If he's hired, he plans to work nonstop at airport

MANCHESTER -- The prospective new director of Manchester-Boston Regional Airport sees more nonstop flights, more destinations, more international flights and a hoped-for rail transportation link at the airport. "The infrastructure is here," said...


MANCHESTER -- The prospective new director of Manchester-Boston Regional Airport sees more nonstop flights, more destinations, more international flights and a hoped-for rail transportation link at the airport.

"The infrastructure is here," said Mark P. Brewer, 54, in an interview at the airport yesterday. He said he will take a lead role in pursuing new development.

"Where I see the biggest challenge here is ... getting the air service that the community and the region needs to get people where they want to go."

Brewer has headed the Rhode Island Airport Corp., a group of six airports including T.F. Green in Providence, for the past 31/2 years.

By 2020, Manchester is projected to have more than seven million passengers, with twice as much growth as Providence in air cargo, Brewer said.

And best of all, the Manchester airport's 9,250-foot runway sets the stage for future development, he said.

"A 9,250-foot runway allows a Boeing 767, fully loaded, to go from the East Coast to the West Coast," Brewer said. In Providence, runway expansion from its current 7,166 feet to more than 8,000 feet -- or even 9,250 feet -- is years away.

Brewer also sees an opportunity to look at some limited, additional international service, he said, to complement MBRA's service to Canada. He's actively talking to an international carrier.

"I just came back from meeting with an air carrier in Europe," he said. "They're looking for an opportunity to launch international service from the U.S. to the UK, and they're looking for airports that have the infrastructure and have a low cost ... and this is ideal for them."

$185,195 salary

Brewer's appointment comes before the board of mayor and aldermen Tuesday. Yesterday he had a full day of meetings scheduled with aldermen, the mayor and city officials.

If he is approved, he'll be hired under the city's standard department head compensation program at a salary of $185,195 (grade 36, step 12). He'll be eligible for a step increase to $190,750 after six months, with the mayor's approval.

Although voters earlier this month passed a charter change allowing the city to individually contract with the airport director, spokesman Sean Thomas said Mayor Frank Guinta plans to move cautiously on the matter.

"Right now, he's being hired just as any other department head would be in this situation," Thomas said.

Rail link

If approved to replace former airport director Kevin Dillon, Brewer will serve as MBRA's representative to the new state rail authority, which will look into a return of rail service from points south, through Nashua to Manchester.

He said a rail connection would be attractive to an international carrier looking to serve the region.

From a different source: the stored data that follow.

-- ==== Sys2Proof/Machine/State.lean ====
section
/-! DEFINITION. The state of LX-HUF as plain data: the twelve items of R10, the two ports as the block's
environment sees them, and the counter that draws the model's free value; reset (R31). -/

namespace Sys2Proof.Machine

/-- The sequencer state (R24). -/
inductive Phase where
  /-- 0: no run is active; the table may be loaded. -/
  | load
  /-- 1: an encode run is active. -/
  | enc
  /-- 2: a decode run is active. -/
  | dec
  /-- 3: a fault has been raised and not yet cleared. -/
  | fault
deriving DecidableEq, Repr

/-- The five kinds of fault the block raises (R150). They are next states of the machine
(`ERR`, `PHASE = FAULT`), not stops of the model. -/
inductive FaultKind where
  /-- 1: the table has an empty code, or is not prefix-free. -/
  | corruptCodeTable
  /-- 2: a payload bit leads to an absent child, or a counted payload ends early or inside a code. -/
  | malformedPayload
  /-- 3: the symbol to encode has no code. -/
  | unmappedSymbol
  /-- 4: the packet is not a well-formed command. -/
  | illegalCommand
  /-- 5: a well-formed command in a phase where it is not legal. -/
  | sequenceError
deriving DecidableEq, Repr

/-- `ERR`: the code of the fault that put the block into `FAULT`, or `NONE` (R25). Six values; the 3-bit
field is their encoding (93 U18). -/
inductive Err where
  | none
  | raised (k : FaultKind)
deriving DecidableEq, Repr

/-- A node kind of the decode tree (R15). -/
inductive Node where
  /-- `INT`: an internal node. -/
  | int
  /-- `LEAF(s)`. -/
  | leaf (sym : Byte)
deriving DecidableEq, Repr

/-- The decode tree. R15 gives it as a partial map from paths to node kinds; the map is
`Tree.nodeAt` (Machine/Ops.lean), and this inductive form holds the same map closed under parents
(R16 (a), (b); 93 U11 allows "an inductive tree"; DEDUCED, log entry 5). `absent` is a child the map does not
define. -/
inductive Tree where
  | absent
  | leaf (sym : Byte)
  | node (left right : Tree)
deriving DecidableEq, Repr

/-- The code-table ROM `CT` (R11, R12): for each symbol with `V = 1` its code, whose length is `LEN`; a
symbol that is not listed has `V = 0`. One canonical form: symbols strictly ascending
(`tableCanonical`, Machine/Ops.lean; DEDUCED, log entry 4). The index type makes exactly 256 locations
(R41). -/
abbrev CodeTable := List (Byte × Code)

/-- What the host does to the block, in the order it reaches the block (R55, R134): packets on the
command port and the reset input. The model's own input record, not state of the block (DESIGN CHOICE, log
entries 2 and 3). -/
inductive HostEvent where
  /-- One packet on the command port (R60). -/
  | packet (p : Packet)
  /-- The reset input, asserted and released between two commands (R170). -/
  | reset
  /-- The reset input in the middle of the command that packet `p` carries, when the command has
  emitted at most `k` of its bytes (R170, 93 U26). -/
  | resetDuring (p : Packet) (k : Nat)
deriving DecidableEq, Repr

/-- The machine. The first twelve fields are the architectural state of R10; `out` and `port` are its
output port and its input still to come; `freeIdx` is the model's own. -/
structure State where
  /-- `CT` (R11). -/
  ct : CodeTable
  /-- `TREE`: `NONE` or the decode tree (R15). -/
  tree : Option Tree
  /-- `POS`: the walker's current node, as a path (R17). -/
  pos : Path
  /-- `SR`: the serializer's shift register (R18). -/
  sr : BitVec 8
  /-- `CNT`: the number of bits held in `SR` (R19). -/
  cnt : BitVec 3
  /-- `EBITS`: bits pushed since the last `EBEGIN` (R21). -/
  ebits : Count
  /-- `LIM`: 1 = counted decode mode (R22). -/
  lim : Bool
  /-- `DREM`: payload bits still to walk in counted mode (R22). -/
  drem : Count
  /-- `DANY`: this decode run has consumed a payload byte (R23). -/
  dany : Bool
  /-- `AMB`: the ambiguous-padding warning (R23, R161). -/
  amb : Bool
  /-- `PHASE` (R24). -/
  phase : Phase
  /-- `ERR` (R25). -/
  err : Err
  /-- `OUT`: every byte emitted so far, oldest first (R45). Not state of the block (R30). -/
  out : List Byte
  /-- What the host has still to do to the block, next first. Not state of the block (R10). -/
  port : List HostEvent
  /-- How many free values have been drawn (log entry 1). The model's own. -/
  freeIdx : Nat
deriving DecidableEq, Repr

/-- Why the model would stop with a fault. LX-HUF never stops: "every packet in every state has exactly
one outcome" (93 section 2, R185), and its faults are next states. So nobody raises a fault, and the
type has no constructor. -/
inductive Fault where
deriving DecidableEq, Repr

/-- Why the model would refuse. -/
inductive Refusal where
  /-- Raised by an arm of `exec` whose command has no meaning yet, with its mnemonic; no arm does. Safe:
  the model stops where the block goes on. -/
  | notModelled (mnemonic : String)
deriving DecidableEq, Repr

/-- The machine right after reset (R31, R171), before the host has sent anything. `out`, `port` and
`freeIdx` are the environment's and the model's own (log entries 1, 2, 3). -/
def State.reset : State :=
  { ct := [], tree := none, pos := [], sr := 0#8, cnt := 0#3, ebits := 0#64, lim := false, drem := 0#64,
    dany := false, amb := false, phase := .load, err := .none, out := [], port := [], freeIdx := 0 }

end Sys2Proof.Machine
end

"You think about Europeans, what they are more inclined to do is jump on a train than they are inclined to jump in a car or a rental car," he said.

In Rhode Island, Brewer oversaw the financing for a $222 million intermodal transportation facility in Warwick, with a direct rail link to T.F. Green Airport.

Both Brewer and Deputy Airport Director J. Brian O'Neill yesterday outlined their hopes for expanded transportation to and from Manchester's airport.

O'Neill said two parcels of land off Brown Avenue have been identified as a potential location of a rail passenger terminal if a railroad or light-rail system is extended to Manchester. Brewer said a rail link would serve airport passengers in two ways -- providing the convenience of another way to get to the airport, and an alternative to leave Manchester if air travel were grounded by weather.

Nonstop market

In Rhode Island, Brewer met yearly with airlines, keeping his hand directly in the business with them.

"When you meet with the airlines, their mantra is, 'Don't tell us things we already know ... tell us what we don't know.' " The airlines, he said, know all about the demographics, the gates and the existing customer demand.